An advantage, I would try to suggest, I guess, in thinking in terms of siege and siegecraft is that you're thinking, and you will have to be thinking more broadly in terms of the full economic cost of whatever it is you are doing in a place. So, if you were a medieval king and you say, "Well, I need to defend my territory against what I fear is an aggressive neighbor," you might have a choice. "Well, do I raise an army of a thousand more knights, or do I build 10 castles along the valleys leading from my enemy's territory to my own?"

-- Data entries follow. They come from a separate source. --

-- ==== Sys2Proof/WellFormed.lean ====
section
/-! DEFINITION. WellFormed.lean: the operand values the rules allow beyond what the widths already say. The machine
does not test these: every operation is total over its operands (R78), and the checks say which operands the block
itself forms (log 31). -/

namespace Sys2Proof

open Sys2Proof.Machine

/-- `FT.XLT` takes an offset of 0 to 613 (R110). -/
def offsetInRange (off : BitVec 10) : Bool := decide ((off.toNat : Int) ≤ offMax)

/-- `TUNE.TOGGLE.M` "exists only if parameter SKEW_MIRROR is true" (the table's row, R62). -/
def mirrorExists (c : Config) : Bool := c.skewMirror

/-- A waveform nibble has exactly one bit set, and ring and sync are never both 1 (R67). -/
def ctrlFieldsOk (w : BitVec 4) (r s : Bool) : Bool :=
  (w == 1#4 || w == 2#4 || w == 4#4 || w == 8#4) && !(r && s)

/-- The sustain byte is `SUS_OFF` or `SUS_FULL` (R75). -/
def susOk (c : Config) (d : Byte) : Bool := d == susOff || d == c.susFull

/-- The low nibble written with the resonance is `RES_LOW` (R73). -/
def resOk (c : Config) (l : BitVec 4) : Bool := l == c.resLow

/-- The mode byte is one of the four `FMODE` nibbles over `MODE_LOW` (R74). -/
def modeOk (c : Config) (m l : BitVec 4) : Bool :=
  c.fmode.toList.any (fun b => b.extractLsb' 4 4 == m) && l == c.modeLow

/-- The operands are ones the rules allow under configuration `c`. -/
def Instr.wellFormed (c : Config) (i : Instr) : Bool :=
  match i with
  | .ftXlt _ off => offsetInRange off
  | .tuneToggleM => mirrorExists c
  | .cmdCtrl w r s _ => ctrlFieldsOk w r s
  | .cmdSus d => susOk c d
  | .cmdRes _ l => resOk c l
  | .cmdMode m l => modeOk c m l
  | .muxSel _ => true
  | .muxRda => true
  | .muxRdd _ => true
  | .debFresh _ => true
  | .debConsume _ => true
  | .drvWr _ _ => true
  | .tick => true
  | .muxScan => true
  | .debLoad => true
  | .tuneToggle => true
  | .tuneToggleA => true
  | .tuneToggleB => true
  | .tuneDec => true
  | .tuneInc => true
  | .gateMute => true
  | .filtNext => true
  | .wfDefault => true
  | .gateRestore => true
  | .wfNext => true
  | .wfPot => true
  | .o3Next => true
  | .o3Cv => true
  | .ctrlWr => true
  | .fmodeWr => true
  | .freqUpd _ => true
  | .pwUpd => true
  | .fcUpd => true
  | .resUpd => true
  | .nvPersist => true
  | .debRelease => true
  | .ledOut => true
  | .resetLoad => true
  | .cmdF1lo _ => true
  | .cmdF1hi _ => true
  | .cmdPwlo _ => true
  | .cmdPwhi _ => true
  | .cmdF2lo _ => true
  | .cmdF2hi _ => true
  | .cmdF3lo _ => true
  | .cmdF3hi _ => true
  | .cmdFclo _ => true
  | .cmdFchi _ => true

end Sys2Proof
end

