-- ==== Sys2Proof/Certificates/Slice0/Obligations.lean ====
section
/-! DEFINITION. Certificates/Slice0/Obligations.lean: the statements for the provers. A statement that gives `exec i s`
as an equation says what the operation does, that it completes there, and its frame: every field not named in the
record is unchanged. `turn := 0` beside a phase is the model's own sequencer (log 10). -/

open Sys2Proof Sys2Proof.Machine

/-! ## Selecting and decoding -/

/-- The model's step: with no event, the operation the code selects runs on the state as it is; an event lands before
it (log 8). The four clauses are: the sequencer's word, an operation the running tick invokes by name (log 11), a quiet
event, a tick event. (A reset event is `ResetEventForgetsAllButTheStore`, an invocation from outside
`NothingOutsideTheTickTouchesTheBlock`.) -/
def Obligations.StepRunsTheSelectedOperation : Prop :=
  (∀ (s : State) (i : Instr), s.inputs.events = [] → s.request = none →
      decode s.cfg (.seq s.phase s.turn (swdWord s)) = .ok i → step s = exec i s)
    ∧ (∀ (s : State) (c : Call) (i : Instr), s.inputs.events = [] → s.request = some c → s.phase ≠ 0#5 →
        s.phase ≠ 31#5 → decode s.cfg (.call c) = .ok i → step s = exec i s)
    ∧ (∀ (s : State) (es : List Event) (i : Instr), s.inputs.events = .quiet :: es → s.request = none →
        decode s.cfg (.seq s.phase s.turn (swdWord s)) = .ok i →
        step s = exec i { s with inputs := { s.inputs with events := es } })
    ∧ (∀ (s : State) (es : List Event) (i : Instr), s.inputs.events = .tick :: es → s.request = none →
        decode s.cfg (.seq s.phase s.turn (swdWord s)) = .ok i →
        step s = exec i { s with inputs := { s.inputs with events := es }, irq := { s.irq with pending := true } })

/-- Nine words written out from the patterns of R61, R62, R63 and R64 select the operations they stand for. The model's
choices in them: that a bare 8-bit number such as 0x05 or 0x42 is read as an `SWD` row without its phase is the reading
order of log 13 (DESIGN CHOICE); the tags that tell a select and a `DRV.WR` operand from a command are log 12 (DESIGN
CHOICE); the address bits of the command words are those of `CFG_REF` (log 2, PRESUMED). -/
def Obligations.WrittenOutWordsDecode : Prop :=
  decodeTableWord 8 0b00001 = some .muxScan
    ∧ decodeTableWord 8 0b10011 = some .ledOut
    ∧ decodeTableWord 8 0b00000101 = some .tuneToggleA
    ∧ decodeTableWord 8 0b01000010 = some .gateRestore
    ∧ decodeTableWord 16 0x0441 = some (.cmdCtrl 4 false false true)
    ∧ decodeTableWord 16 0x181F = some (.cmdMode 1 0xF)
    ∧ decode Config.ref (.seq 10 0 0b00000100) = .ok .o3Next
    ∧ decode Config.ref (.call (.sel 0b0101)) = .ok (.muxSel 5)
    ∧ decode Config.ref (.call (.drv 0x0441)) = .ok (.drvWr 4 0x41)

That's essentially an economic calculation, which is correct or incorrect, based upon that king's staff estimate of the potential of 10 castles relative to 1000 knights. As often as not in that particular period of history, the castle turned out to be economically more viable, and therefore strategically more of greater utility, and that's why we have certainly the landscape of Western Europe and much else of the world littered with these old fortifications. But the logic of it is clear, and I think the logic of it is still apparent today. We should be thinking this way.
Aaron MacLean:
David Betz, author of The Guarded Age, Fortification in the 21st century, whenever I read what you write or have these conversations with you, I always learn something. Thank you so much for coming on the show.
David Betz:
Oh, that's super. Thank you for saying that. I'm glad to be here.